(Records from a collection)
:::::
-- ==== Sys2Proof/Machine/Assembler.lean ====
section
/-! DEFINITION. The host's side of the command ports: issuing a command (R276), the assembler notation of R103 and R104 from
its mnemonic and literals on (its text is Machine/AsmText.lean; DESIGN CHOICE, log entry 16), and the pseudo-instructions of
R105. -/

namespace Sys2Proof.Machine

/-- The host issues a command: its bytes follow those already issued on the port (R74, R86). -/
def issue (port : Port) (i : Instr) (s : State) : State :=
  match port with
  | .audio => { s with AUDIO_IN := s.AUDIO_IN ++ encode i }
  | .control => { s with CONTROL_IN := s.CONTROL_IN ++ encode i }

/-- An operand as written (R103, R104). -/
inductive Literal where
  /-- an integer, decimal or hexadecimal -/
  | int (n : Nat)
  /-- a decimal real: the digits, the power of ten that divides them, the power of ten that multiplies them -/
  | real (negative : Bool) (digits places exponent : Nat)
  /-- a raw bit pattern -/
  | raw (bits : F64)
  /-- the name of a snapshot field -/
  | field (f : SnapField)
deriving DecidableEq, Repr

/-- The integer a literal stands for, where it fits the field of w bits (R104). -/
def intLiteral (w : Nat) : Literal → Option (BitVec w)
  | .int n => if n < 2 ^ w then some (BitVec.ofNat w n) else none
  | _ => none

/-- The binary64 a literal stands for: the nearest to a decimal, ties to even, or the raw pattern (R104). -/
def realLiteral : Literal → Option F64
  | .real negative digits places exponent =>
    let v := ofRatio (digits * 10 ^ exponent) (10 ^ places)
    some (if negative then fneg v else v)
  | .raw bits => some bits
  | _ => none

/-- The snapshot field a literal stands for: a name, or 0 to 3 (R103). -/
def fieldLiteral : Literal → Option SnapField
  | .field f => some f
  | .int n => if n < 4 then some (SnapField.ofCode (BitVec.ofNat 2 n)) else none
  | _ => none

/-- The port of a line: AUDIO where none is written (R103). -/
def linePort (port : Option Port) : Port := port.getD .audio

/-- `NOTE_ON p, v, off` (R105). -/
def noteOn (pitch velocity : Byte) (offset : Word) : Instr := .midiMsg 0x90#8 pitch velocity offset

/-- `NOTE_OFF p, off` (R105). -/
def noteOff (pitch : Byte) (offset : Word) : Instr := .midiMsg 0x80#8 pitch 0#8 offset

/-- `LOAD_WAVETABLE ch, [x0, …]` (R105): channel 0's samples, then channel 1's, and so on. -/
def loadWavetable (channels : BitVec 4) (samples : List F64) : List Instr :=
  .wtBegin channels (BitVec.ofNat 64 (samples.length / channels.toNat)) :: samples.map .wtPush ++ [.wtCommit]

/-- `SET_ADSR a, d, s, r` (R105). -/
def setAdsr (attack decay sustain release : F64) : List Instr :=
  [.setAttack attack, .setDecay decay, .setSustain sustain, .setRelease release]

/-- A command of format D with its real operand. -/
def withReal (ctor : F64 → Instr) (x : Literal) : Option (List Instr) := (realLiteral x).map fun v => [ctor v]

/-- A command of format SF with its index and field (R103). -/
def withSlotField (ctor : SnapField → BitVec 4 → Instr) (idx field : Literal) : Option (List Instr) := do
  let k ← intLiteral 4 idx
  let f ← fieldLiteral field
  return [ctor f k]

/-- The commands a line's mnemonic and operands stand for (R103, R105); no value where they are no command. -/
def assemble (mnemonic : String) (operands : List Literal) : Option (List Instr) :=
  match mnemonic, operands with
  | "NOP", [] => some [.nop]
  | "RESET", [sampleRate, blockSize] => do
    let r ← realLiteral sampleRate
    let b ← intLiteral 24 blockSize
    return [.reset b r]
  | "PROCESS_BLOCK", [frameCount, channelCount] => do
    let n ← intLiteral 20 frameCount
    let c ← intLiteral 4 channelCount
    return [.processBlock n c]
  | "MIDI_MSG", [status, d1, d2, offset] => do
    let a ← intLiteral 8 status
    let b ← intLiteral 8 d1
    let c ← intLiteral 8 d2
    let o ← intLiteral 64 offset
    return [.midiMsg a b c o]
  | "ENV_STOP", [] => some [.envStop]
  | "SET_VOLUME", [x] => withReal .setVolume x
  | "SET_ATTACK", [x] => withReal .setAttack x
  | "SET_DECAY", [x] => withReal .setDecay x
  | "SET_SUSTAIN", [x] => withReal .setSustain x
  | "SET_RELEASE", [x] => withReal .setRelease x
  | "SET_NOISE_TINT", [x] => withReal .setNoiseTint x
  | "SET_NOISE_MOD", [x] => withReal .setNoiseMod x
  | "SET_NOISE_RATE", [x] => withReal .setNoiseRate x
  | "SET_NOISE_RANGE", [x] => withReal .setNoiseRange x
  | "SET_NOISE_SHAPE", [x] => withReal .setNoiseShape x
  | "SET_NOISE_SNAPSHOT", [x] => withReal .setNoiseSnapshot x
  | "WT_BEGIN", [channels, frames] => do
    let c ← intLiteral 4 channels
    let n ← intLiteral 64 frames
    return [.wtBegin c n]
  | "WT_PUSH", [x] => withReal .wtPush x
  | "WT_COMMIT", [] => some [.wtCommit]
  | "GET_NOISE_OFFSET", [] => some [.getNoiseOffset]
  | "GET_NOISE_RATE", [] => some [.getNoiseRate]
  | "GET_SHAPE", [] => some [.getShape]
  | "GET_SHAPER_SIZE", [] => some [.getShaperSize]
  | "GET_SHAPER_MAP_VALUE", [] => some [.getShaperMapValue]
  | "GET_STATUS", [] => some [.getStatus]
  | "GET_FAULT_INFO", [] => some [.getFaultInfo]
  | "UPDATE_NOISE_SNAPSHOT", [idx] => (intLiteral 4 idx).map fun k => [.updateNoiseSnapshot k]
  | "GET_NOISE_SNAPSHOT", [idx, field] => withSlotField .getNoiseSnapshot idx field
  | "GET_NOISE_SNAPSHOT_NORMALIZED", [idx, field] => withSlotField .getNoiseSnapshotNormalized idx field
  | "NOTE_ON", [pitch, velocity, offset] => do
    let p ← intLiteral 8 pitch
    let v ← intLiteral 8 velocity
    let o ← intLiteral 64 offset
    return [noteOn p v o]
  | "NOTE_OFF", [pitch, offset] => do
    let p ← intLiteral 8 pitch
    let o ← intLiteral 64 offset
    return [noteOff p o]
  | "SET_ADSR", [a, d, s, r] => do
    let a ← realLiteral a
    let d ← realLiteral d
    let s ← realLiteral s
    let r ← realLiteral r
    return setAdsr a d s r
  | "LOAD_WAVETABLE", channels :: samples => loadLine channels samples
  | "SET_WAVETABLES", channels :: samples => loadLine channels samples
  | _, _ => none
where
  /-- The operands of a load: the list's length must be a multiple of the channel count (R105). -/
  loadLine (channels : Literal) (samples : List Literal) : Option (List Instr) := do
    let c ← intLiteral 4 channels
    let xs ← samples.mapM realLiteral
    if c.toNat ≠ 0 ∧ xs.length % c.toNat = 0 then some (loadWavetable c xs) else none

end Sys2Proof.Machine
end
:::::
◆ **Aim of the exercise**
Of all the entries above, repeat only the lines from the line that has "[] => some [.getShaperSize]" to the line that has "withSlotField .getNoiseSnapshot idx field", both lines included, exactly.

◆ **Exercise answer**
  | "GET_SHAPER_SIZE", [] => some [.getShaperSize]
  | "GET_SHAPER_MAP_VALUE", [] => some [.getShaperMapValue]
  | "GET_STATUS", [] => some [.getStatus]
  | "GET_FAULT_INFO", [] => some [.getFaultInfo]
  | "UPDATE_NOISE_SNAPSHOT", [idx] => (intLiteral 4 idx).map fun k => [.updateNoiseSnapshot k]
  | "GET_NOISE_SNAPSHOT", [idx, field] => withSlotField .getNoiseSnapshot idx field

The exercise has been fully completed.